## What we are working with

- The file *input_data.xlsx* contains the collected input data from all the proposed algorithmic approaches in each study.

- The sheet _raw data_ contains one table entry for each algorithmic approach, so we need to transform that into a matrix of the form:


| Paper title | Input data 1 | Input data 2 | Input data 3 |
| ----------- | ------------ | ------------ | ------------ |
| Title 1     | 0            |  1           |   1          | 
| Title 2     | 1            |  0           |   1          | 


- We will also create a third sheet with all the input data types, that must be hand-filled with the respective categories.
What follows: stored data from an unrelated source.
/-- What a wave holds after the destination was written and flags were raised, whatever the form of the destination. -/
theorem Iss.put_holds (x : Iss) (n : Nat) (val : Nat → Nat → Word) :
    (∀ k ∈ x.wroteLanes, ∀ j < x.destWords n, x.destWord (x.put n val x.w) k j = x.asHeld (val k j)) ∧
    (∀ r, ∀ k < 32, x.hitsLane n r k = false → ((x.put n val x.w).lreg r).vals.getD k 0 = (x.w.lreg r).vals.getD k 0) ∧
    (∀ r, x.hitsUnif n r = false → (x.put n val x.w).ureg r = x.w.ureg r) ∧
    (∀ r < 8, ∀ k < 32, x.o.d ≠ .pred (BitVec.ofNat 3 r) ∨ laneOn x.exe k = false → (x.put n val x.w).pbit r k = x.w.pbit r k) ∧
    (∀ r < 4, ∀ k < 32, x.o.d ≠ .idx (BitVec.ofNat 2 r) ∨ laneOn x.exe k = false → (x.put n val x.w).ireg r k = x.w.ireg r k) ∧
    (∀ r < 16, x.o.d ≠ .handle (BitVec.ofNat 4 r) ∨ x.go = false → (x.put n val x.w).hreg r = x.w.hreg r) := by
  cases hd : x.o.d with
  | lane d =>
    have hput : x.put n val x.w = (List.range n).foldl (fun w j => w.putV (x.q.wbase + d.toNat + j) x.exe (fun k => val k j)) x.w := by
      simp [Iss.put, hd]
    have hs : (x.put n val x.w).s = x.w.s ∧ (x.put n val x.w).p = x.w.p ∧ (x.put n val x.w).i = x.w.i ∧ (x.put n val x.w).h = x.w.h := by
      rw [hput]
      generalize x.w = w
      clear hput
      induction n generalizing w with
      | zero => simp
      | succ n ih =>
        rw [List.range_succ, List.foldl_append, List.foldl_cons, List.foldl_nil]
        exact ih w
    refine ⟨fun k hk j hj => ?_, fun r k hk hh => ?_, fun r _ => ?_, fun r _ k _ _ => ?_, fun r _ k _ _ => ?_, fun r _ _ => ?_⟩
    · simp only [Iss.wroteLanes, hd] at hk
      obtain ⟨hk, hm⟩ := mem_lanesOf.mp hk
      simp only [Iss.destWords, hd] at hj
      simp only [Iss.destWord, Iss.asHeld, hd]
      rw [hput, putV_range_lane _ _ _ _ _ _ hk, if_pos ⟨by omega, hm⟩]
      congr 1
      omega
    · rw [hput, putV_range_lane _ _ _ _ _ _ hk, if_neg]
      rintro ⟨h1, h2⟩
      simp [Iss.hitsLane, hd, h2] at hh
      omega
    · simp only [Wave.ureg, hs.1]
    · simp only [Wave.pbit, hs.2.1]
    · simp only [Wave.ireg, hs.2.2.1]
    · simp only [Wave.hreg, hs.2.2.2]
  | indexed i =>
    have hput : x.put n val x.w = (List.range n).foldl (fun w j => Machine.putIndexed w x.q.wbase
        (fun k => (x.r.ixNum i (x.o.disp .d) k).toNat) j x.exe (fun k => val k j)) x.w := by
      simp [Iss.put, hd]
    have hs : (x.put n val x.w).s = x.w.s ∧ (x.put n val x.w).p = x.w.p ∧ (x.put n val x.w).i = x.w.i ∧ (x.put n val x.w).h = x.w.h := by
      have h1 : ∀ (l : List Nat) (j : Nat) (w : Wave),
          (l.foldl (fun w k => w.putV (x.q.wbase + (x.r.ixNum i (x.o.disp .d) k).toNat + j) (maskOf (· == k)) (fun k => val k j)) w).s = w.s ∧
          (l.foldl (fun w k => w.putV (x.q.wbase + (x.r.ixNum i (x.o.disp .d) k).toNat + j) (maskOf (· == k)) (fun k => val k j)) w).p = w.p ∧
          (l.foldl (fun w k => w.putV (x.q.wbase + (x.r.ixNum i (x.o.disp .d) k).toNat + j) (maskOf (· == k)) (fun k => val k j)) w).i = w.i ∧
          (l.foldl (fun w k => w.putV (x.q.wbase + (x.r.ixNum i (x.o.disp .d) k).toNat + j) (maskOf (· == k)) (fun k => val k j)) w).h = w.h := by
        intro l j
        induction l with
        | nil => intro w; simp
        | cons a l ih => intro w; rw [List.foldl_cons]; exact ih _
      rw [hput]
      generalize x.w = w
      clear hput
      induction n generalizing w with
      | zero => simp
      | succ n ih =>
        rw [List.range_succ, List.foldl_append, List.foldl_cons, List.foldl_nil]
        obtain ⟨a, b, c, d⟩ := ih w
        obtain ⟨a', b', c', d'⟩ := h1 (lanesOf x.exe) n ((List.range n).foldl (fun w j => Machine.putIndexed w x.q.wbase
          (fun k => (x.r.ixNum i (x.o.disp .d) k).toNat) j x.exe (fun k => val k j)) w)
        exact ⟨a'.trans a, b'.trans b, c'.trans c, d'.trans d⟩
    refine ⟨fun k hk j hj => ?_, fun r k hk hh => ?_, fun r _ => ?_, fun r _ k _ _ => ?_, fun r _ k _ _ => ?_, fun r _ _ => ?_⟩
    · simp only [Iss.wroteLanes, hd] at hk
      obtain ⟨hk, hm⟩ := mem_lanesOf.mp hk
      simp only [Iss.destWords, hd] at hj
      simp only [Iss.destWord, Iss.asHeld, hd]
      rw [hput, putIndexed_range_lane _ _ _ _ _ _ _ hk, if_pos ⟨by omega, hm⟩]
      congr 1
      omega
    · rw [hput, putIndexed_range_lane _ _ _ _ _ _ _ hk, if_neg]
      rintro ⟨h1, h2⟩
      simp [Iss.hitsLane, hd, h2] at hh
      omega
    · simp only [Wave.ureg, hs.1]
    · simp only [Wave.pbit, hs.2.1]
    · simp only [Wave.ireg, hs.2.2.1]
    · simp only [Wave.hreg, hs.2.2.2]
  | unif d =>
    by_cases hg : x.go = true
    · have hput : x.put n val x.w = (List.range n).foldl (fun w j => w.putS (d.toNat + j) (val x.low j)) x.w := by
        simp [Iss.put, hd, hg]
      have hs : (x.put n val x.w).v = x.w.v ∧ (x.put n val x.w).p = x.w.p ∧ (x.put n val x.w).i = x.w.i ∧ (x.put n val x.w).h = x.w.h := by
        rw [hput]
        generalize x.w = w
        clear hput
        induction n generalizing w with
        | zero => simp
        | succ n ih =>
          rw [List.range_succ, List.foldl_append, List.foldl_cons, List.foldl_nil]
          exact ih w
      refine ⟨fun k hk j hj => ?_, fun r k hk hh => ?_, fun r hh => ?_, fun r _ k _ _ => ?_, fun r _ k _ _ => ?_, fun r _ _ => ?_⟩
      · simp only [Iss.wroteLanes, hd, hg, if_true, List.mem_singleton] at hk
        subst hk
        simp only [Iss.destWords, hd] at hj
        simp only [Iss.destWord, Iss.asHeld, hd]
        rw [hput, putS_range_ureg, if_pos (by omega)]
        simp
      · simp only [Wave.lreg, hs.1]
      · rw [hput, putS_range_ureg, if_neg]
        rintro h
        simp [Iss.hitsUnif, hd, hg] at hh
        omega
      · simp only [Wave.pbit, hs.2.1]
      · simp only [Wave.ireg, hs.2.2.1]
      · simp only [Wave.hreg, hs.2.2.2]
    · have hput : x.put n val x.w = x.w := by simp [Iss.put, hd, hg]
      refine ⟨fun k hk j hj => ?_, ?_⟩
      · simp [Iss.wroteLanes, hd, hg] at hk
      · simp [hput]
  | handle d =>
    by_cases hg : x.go = true
    · have hput : x.put n val x.w = x.w.putH d.toNat (Machine.dword (val x.low 0) (val x.low 1)) := by simp [Iss.put, hd, hg]
      refine ⟨fun k hk j hj => ?_, fun r k hk hh => ?_, fun r hh => ?_, fun r _ k _ _ => ?_, fun r _ k _ _ => ?_, fun r hr hh => ?_⟩
      · simp only [Iss.wroteLanes, hd, hg, if_true, List.mem_singleton] at hk
        subst hk
        simp only [Iss.destWords, hd] at hj
        simp only [Iss.destWord, Iss.asHeld, hd]
        rw [hput, Wave.putH_hreg, if_pos rfl, lo32_dword, hi32_dword]
        have : j < 2 := lt_of_lt_of_le hj (Nat.min_le_right _ _)
        rcases Nat.lt_or_ge j 1 with h | h
        · have : j = 0 := by omega
          subst this; simp
        · have : j = 1 := by omega
          subst this; simp
      · rw [hput]; rfl
      · rw [hput]; rfl
      · rw [hput]; rfl
      · rw [hput]; rfl
      · rw [hput, Wave.putH_hreg, if_neg]
        intro h
        rcases hh with hh | hh
        · apply hh
          rw [h]
          simp
        · rw [hg] at hh; cases hh
    · have hput : x.put n val x.w = x.w := by simp [Iss.put, hd, hg]
      refine ⟨fun k hk j hj => ?_, ?_⟩
      · simp [Iss.wroteLanes, hd, hg] at hk
      · simp [hput]
  | pred d =>
    have hput : x.put n val x.w = x.w.putP d.toNat x.exe (fun k => val k 0 ≠ 0) := by simp [Iss.put, hd]
    have hs : (x.put n val x.w).v = x.w.v ∧ (x.put n val x.w).s = x.w.s ∧ (x.put n val x.w).i = x.w.i ∧ (x.put n val x.w).h = x.w.h := by
      rw [hput]; unfold Wave.putP; split <;> simp
    refine ⟨fun k hk j hj => ?_, fun r k hk hh => ?_, fun r hh => ?_, fun r hr k hk hh => ?_, fun r _ k _ _ => ?_, fun r hr hh => ?_⟩
    · simp only [Iss.wroteLanes, hd] at hk
      simp only [Iss.destWords, hd] at hj
      have : j < 1 := lt_of_lt_of_le hj (Nat.min_le_right _ _)
      have : j = 0 := by omega
      subst this
      by_cases h7 : d = 7
      · simp [h7] at hk
      · rw [if_neg h7] at hk
        obtain ⟨hk, hm⟩ := mem_lanesOf.mp hk
        have h7' : d.toNat ≠ 7 := by
          intro h; apply h7; apply BitVec.eq_of_toNat_eq; simpa using h
        simp only [Iss.destWord, Iss.asHeld, hd]
        have hb : (x.w.putP d.toNat x.exe (fun k => decide (val k 0 ≠ 0))).pbit d.toNat k = decide (val k 0 ≠ 0) := by
          rw [Wave.putP_pbit _ _ _ _ _ hk]
          simp [h7', hm]
        rw [hput, hb]
        by_cases hv : val k 0 = 0
        · rw [if_pos hv, hv]; rfl
        · rw [if_neg hv, if_pos (decide_eq_true hv)]
    · simp only [Wave.lreg, hs.1]
    · simp only [Wave.ureg, hs.2.1]
    · rw [hput, Wave.putP_pbit _ _ _ _ _ hk, if_neg]
      rintro ⟨h1, -, h3⟩
      rcases hh with hh | hh
      · apply hh; rw [h1]; simp
      · rw [h3] at hh; cases hh
    · simp only [Wave.ireg, hs.2.2.1]
    · simp only [Wave.hreg, hs.2.2.2]
  | idx d =>
    have hput : x.put n val x.w = x.w.putI d.toNat x.exe (fun k => val k 0) := by simp [Iss.put, hd]
    refine ⟨fun k hk j hj => ?_, fun r k hk hh => ?_, fun r hh => ?_, fun r _ k _ _ => ?_, fun r hr k hk hh => ?_, fun r hr hh => ?_⟩
    · simp only [Iss.wroteLanes, hd] at hk
      simp only [Iss.destWords, hd] at hj
      have : j < 1 := lt_of_lt_of_le hj (Nat.min_le_right _ _)
      have : j = 0 := by omega
      subst this
      obtain ⟨hk, hm⟩ := mem_lanesOf.mp hk
      simp only [Iss.destWord, Iss.asHeld, hd]
      rw [hput, Wave.putI_ireg _ _ _ _ _ hk, if_pos ⟨rfl, hm⟩]
    · rw [hput]; rfl
    · rw [hput]; rfl
    · rw [hput]; rfl
    · rw [hput, Wave.putI_ireg _ _ _ _ _ hk, if_neg]
      rintro ⟨h1, h3⟩
      rcases hh with hh | hh
      · apply hh; rw [h1]; simp
      · rw [h3] at hh; cases hh
    · rw [hput]; rfl
  | _ =>
    have hput : x.put n val x.w = x.w := by simp [Iss.put, hd]
    refine ⟨fun k hk j hj => ?_, ?_⟩
    · simp [Iss.wroteLanes, hd] at hk
    · simp [hput]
E.g.:

| Input data | Category |
| ----------- | ------------ |
| raw EEG     | raw physiological signal |
| EEG cyclic profile | cyclic profile from physiological signal |


In [1]:
# third-party
import pandas as pd

# local
from get_matrix import get_individual_occurrences

-----
## Creating _'papers and inputs'_

In [2]:
filepath = 'aux_files/input_data.xlsx'
df = pd.read_excel(filepath, sheet_name='raw data')
df

Unnamed: 0,Title,Input
0,Seizure Forecasting from Subcutaneous EEG Usin...,raw physiological signal
1,Seizure Forecasting from Subcutaneous EEG Usin...,raw physiological signal and ToD
2,Seizure Forecasting by High-Frequency Activity...,cyclic profile of physiological signal
3,Seizure Forecasting by High-Frequency Activity...,cyclic profile of physiological signal
4,Prediction of seizure likelihood with a long-t...,features from physiological signal
5,Prediction of seizure likelihood with a long-t...,features from physiological signal
6,Comparison between epileptic seizure predictio...,raw physiological signal
7,Daily resting-state intracranial EEG connectiv...,features from physiological signal
8,Daily resting-state intracranial EEG connectiv...,features from physiological signal
9,Can heart rate variability identify a high-ris...,features from physiological signal


In [3]:
df_input = pd.concat([df['Title'], get_individual_occurrences(df['Input'], ' and ')], axis=1)

-----
## Creating _'input categories'_

In [4]:
try:
    pd.read_excel(filepath, sheet_name='input categories')
    df_input_categories = pd.read_excel(filepath, sheet_name='input categories')

except ValueError:
    df_input_categories = pd.DataFrame(columns=['Input data', 'Category'])
    df_input_categories['Input data'] = df_input.columns[1:].unique()
    
df_input_categories

Unnamed: 0,Input data,Category
0,raw physiological signal,raw physiological signal
1,ToD,ToD
2,cyclic profile of physiological signal,cyclic profile of physiological signal
3,features from physiological signal,features from physiological signal
4,seizure cyclic profile,seizure cyclic profile
5,seizure times,seizure times
6,other cyclic profiles,other cyclic profiles
7,other info,other info


----
## Now, saving it as a new sheet into the same Excel file

In [5]:
with pd.ExcelWriter(filepath, engine='openpyxl', mode='w') as writer:  
    df.to_excel(writer, sheet_name='raw data', index=False)
    df_input.to_excel(writer, sheet_name='papers and inputs', index=False)
    df_input_categories.to_excel(writer, sheet_name='input categories', index=False)